In 2024, the total prevalence of myelofibrosis across the seven major markets (7MM) was estimated at around 55,900 cases, with numbers expected to rise steadily through 2034. Within the EU4 and the UK, Germany recorded the highest number of diagnosed cases, followed by Spain, while the UK had the lowest. In the United States, most patients were classified as high-risk, and primary myelofibrosis represented about 75% of all cases. Age-wise, the ≥70 years group accounted for the largest patient population, totaling approximately 12,100 cases in 2024. Additionally, around 60% of US myelofibrosis patients had JAK2 mutations, highlighting its significant role in disease prevalence. Myelofibrosis Drugs Uptake and Market Dynamics
Myelofibrosis Market Drivers:
- Rising prevalence of Myelofibrosis among aging populations
- Ongoing innovations in targeted drug development
- Expanding access to diagnostics and early detection programs
Myelofibrosis Market Barriers:
- High cost of therapy and limited reimbursement in some regions
- Side effects associated with long-term JAK inhibitor use
- Clinical challenges in managing advanced or resistant cases
Despite these challenges, industry experts remain optimistic about continued advancements, as multiple therapies progress through Phase 2 and Phase 3 trials with promising results.

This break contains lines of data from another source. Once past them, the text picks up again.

-- ==== Sys2Proof/Laws/Timer.lean ====
section
/-! SUPPORT. The laws of the timer range: which interactions an access has with the collaborator, what a read makes of
the answers, and what a write sends (20_memory.md R60). -/

namespace Sys2Proof.Machine

/-! Reads. -/

theorem byteAddrs_eq_map (addr : Word) (n : Nat) :
    byteAddrs addr n = (List.range n).map fun k => addr + BitVec.ofNat 32 k := by
  induction n generalizing addr with
  | zero => rfl
  | succ n ih =>
    rw [byteAddrs, ih, List.range_succ_eq_map]
    simp only [List.map_cons, List.map_map, BitVec.add_zero, List.cons.injEq, true_and]
    apply List.map_congr_left
    intro k _
    simp only [Function.comp, Nat.succ_eq_add_one, Nat.add_comm k 1, BitVec.ofNat_add, BitVec.add_assoc]

/-- The channel halves that the addresses touch and `seen` does not hold, each once, in order. -/
def newKeys (c : Cfg) (as : List Word) (seen : List TimerKey) : List TimerKey :=
  ((as.filterMap fun a => (target c a).timerKey).filter fun key => !seen.contains key).eraseDups

theorem newKeys_nil_seen (c : Cfg) (as : List Word) :
    newKeys c as [] = (as.filterMap fun a => (target c a).timerKey).eraseDups := by
  simp [newKeys]

/-- An address that adds no key: no timer byte, or one of a half already seen. -/
theorem newKeys_cons_old {c : Cfg} {a : Word} {seen : List TimerKey}
    (h : ∀ key, (target c a).timerKey = some key → key ∈ seen) (as : List Word) :
    newKeys c (a :: as) seen = newKeys c as seen := by
  unfold newKeys
  cases hk : (target c a).timerKey with
  | none => rw [List.filterMap_cons_none (f := fun a => (target c a).timerKey) hk]
  | some key =>
    rw [List.filterMap_cons_some (f := fun a => (target c a).timerKey) hk, List.filter_cons_of_neg (by simp [h key hk])]

theorem newKeys_cons_new {c : Cfg} {a : Word} {key : TimerKey} {seen : List TimerKey}
    (hk : (target c a).timerKey = some key) (h : key ∉ seen) (as : List Word) :
    newKeys c (a :: as) seen = key :: newKeys c as (key :: seen) := by
  unfold newKeys
  rw [List.filterMap_cons_some (f := fun a => (target c a).timerKey) hk, List.filter_cons_of_pos (by simp [h]),
    List.eraseDups_cons, List.filter_filter]
  congr 2
  apply List.filter_congr
  intro k _
  simp only [List.contains_cons, Bool.not_or]

theorem mem_keys_of_lookup {asked : List (TimerKey × Half)} {key : TimerKey} {t : Half}
    (h : asked.lookup key = some t) : key ∈ asked.map Prod.fst := by
  induction asked with
  | nil => cases h
  | cons p asked ih =>
    rw [List.lookup_cons] at h
    cases hp : key == p.1 with
    | true => rw [List.map_cons, eq_of_beq hp]; exact List.mem_cons_self
    | false => rw [hp] at h; exact List.mem_cons_of_mem _ (ih h)

theorem not_mem_keys_of_lookup {asked : List (TimerKey × Half)} {key : TimerKey}
    (h : asked.lookup key = none) : key ∉ asked.map Prod.fst := by
  induction asked with
  | nil => simp
  | cons p asked ih =>
    rw [List.lookup_cons] at h
    cases hp : key == p.1 with
    | true => rw [hp] at h; cases h
    | false =>
      rw [hp] at h
      simp only [List.map_cons, List.mem_cons, not_or]
      exact ⟨ne_of_beq_false hp, ih h⟩

/-- Everything a run of byte reads does: one answer for each channel half, `asked` first; the bytes; one TimerRead and
one draw for each half not yet asked. -/
theorem readBytes_answers (as : List Word) (asked : List (TimerKey × Half)) (s : State) :
    ∃ answer : TimerKey → Half, (∀ key t, asked.lookup key = some t → answer key = t)
      ∧ readBytes as asked s =
        (as.map fun a =>
            match target s.cfg a with
            | .timer ch h l => halfLane (answer (ch, h)) l
            | _ => (s.peek a).getD 0#8,
          { s with
            events := s.events ++ (newKeys s.cfg as (asked.map Prod.fst)).map
              fun key => .timerRead key.1 key.2 (answer key)
            timerDraws := s.timerDraws + (newKeys s.cfg as (asked.map Prod.fst)).length }) := by
  induction as generalizing asked s with
  | nil =>
    refine ⟨fun key => (asked.lookup key).getD 0#16, fun key t h => by simp [h], ?_⟩
    simp [readBytes, newKeys]
  | cons a as ih =>
    by_cases ht : ∃ ch h l, target s.cfg a = .timer ch h l
    · obtain ⟨ch, h, l, ht⟩ := ht
      have hkey : (target s.cfg a).timerKey = some (ch, h) := by rw [ht]; rfl
      cases hl : asked.lookup (ch, h) with
      | some t =>
        obtain ⟨answer, hans, hr⟩ := ih asked s
        refine ⟨answer, hans, ?_⟩
        have hmem := mem_keys_of_lookup hl
        rw [newKeys_cons_old (by rw [hkey]; rintro _ ⟨⟩; exact hmem)]
        simp only [readBytes, readByte, ht, hl, hr, List.map_cons, hans _ _ hl]
      | none =>
        obtain ⟨answer, hans, hr⟩ :=
          ih (((ch, h), Config.timerAnswer s.timerDraws) :: asked) (drawTimer (ch, h) s).2
        have hself : answer (ch, h) = Config.timerAnswer s.timerDraws := hans _ _ (by simp)
        refine ⟨answer, fun key t hk => hans key t ?_, ?_⟩
        · rw [List.lookup_cons]
          have : (key == (ch, h)) = false := by
            apply beq_false_of_ne
            rintro rfl
            rw [hl] at hk; cases hk
          rw [this]; exact hk
        · have hmem := not_mem_keys_of_lookup hl
          rw [newKeys_cons_new hkey hmem]
          simp only [readBytes, readByte, ht, hl]
          simp only [drawTimer] at hr ⊢
          rw [hr]
          simp only [emit, List.map_cons, hself, List.append_assoc, List.singleton_append, List.length_cons, ht,
            Nat.add_assoc, Nat.add_comm 1]
          rfl
    · obtain ⟨answer, hans, hr⟩ := ih asked s
      refine ⟨answer, hans, ?_⟩
      have hnt : isTimer s.cfg a = false := by
        unfold isTimer
        split
        · exact absurd ⟨_, _, _, by assumption⟩ ht
        · rfl
      have hk : (target s.cfg a).timerKey = none := by
        cases h : target s.cfg a <;> first | rfl | exact absurd ⟨_, _, _, h⟩ ht
      rw [newKeys_cons_old (by rw [hk]; rintro _ ⟨⟩)]
      simp only [readBytes, readByte_of_not_timer hnt, hr, List.map_cons]
      cases h : target s.cfg a <;> first | rfl | exact absurd ⟨_, _, _, h⟩ ht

Myelofibrosis Market Scope
- Study Period: 2020–2034
- Geographic Coverage: United States, EU4 (Germany, France, Italy, Spain), United Kingdom, and Japan
- Key Metrics: Market size, drug uptake, epidemiology segmentation, treatment trends, and pipeline analysis
The report also features competitive intelligence through SWOT, PESTLE, and Porter’s Five Forces analyses, as well as insights into market entry strategies, reimbursement landscapes, and unmet clinical needs.
Myelofibrosis Future Outlook
The Myelofibrosis market is set for robust expansion driven by increased disease awareness, technological progress in molecular diagnostics, and the entry of novel therapeutic agents. The combination of targeted therapies, JAK inhibitors, and next-generation immunotherapies will likely redefine the treatment landscape by 2034.
With multiple promising candidates in late-stage development and major pharmaceutical companies investing heavily in Myelofibrosis R&D, the market is expected to witness dynamic evolution in both therapeutic diversity and patient outcomes.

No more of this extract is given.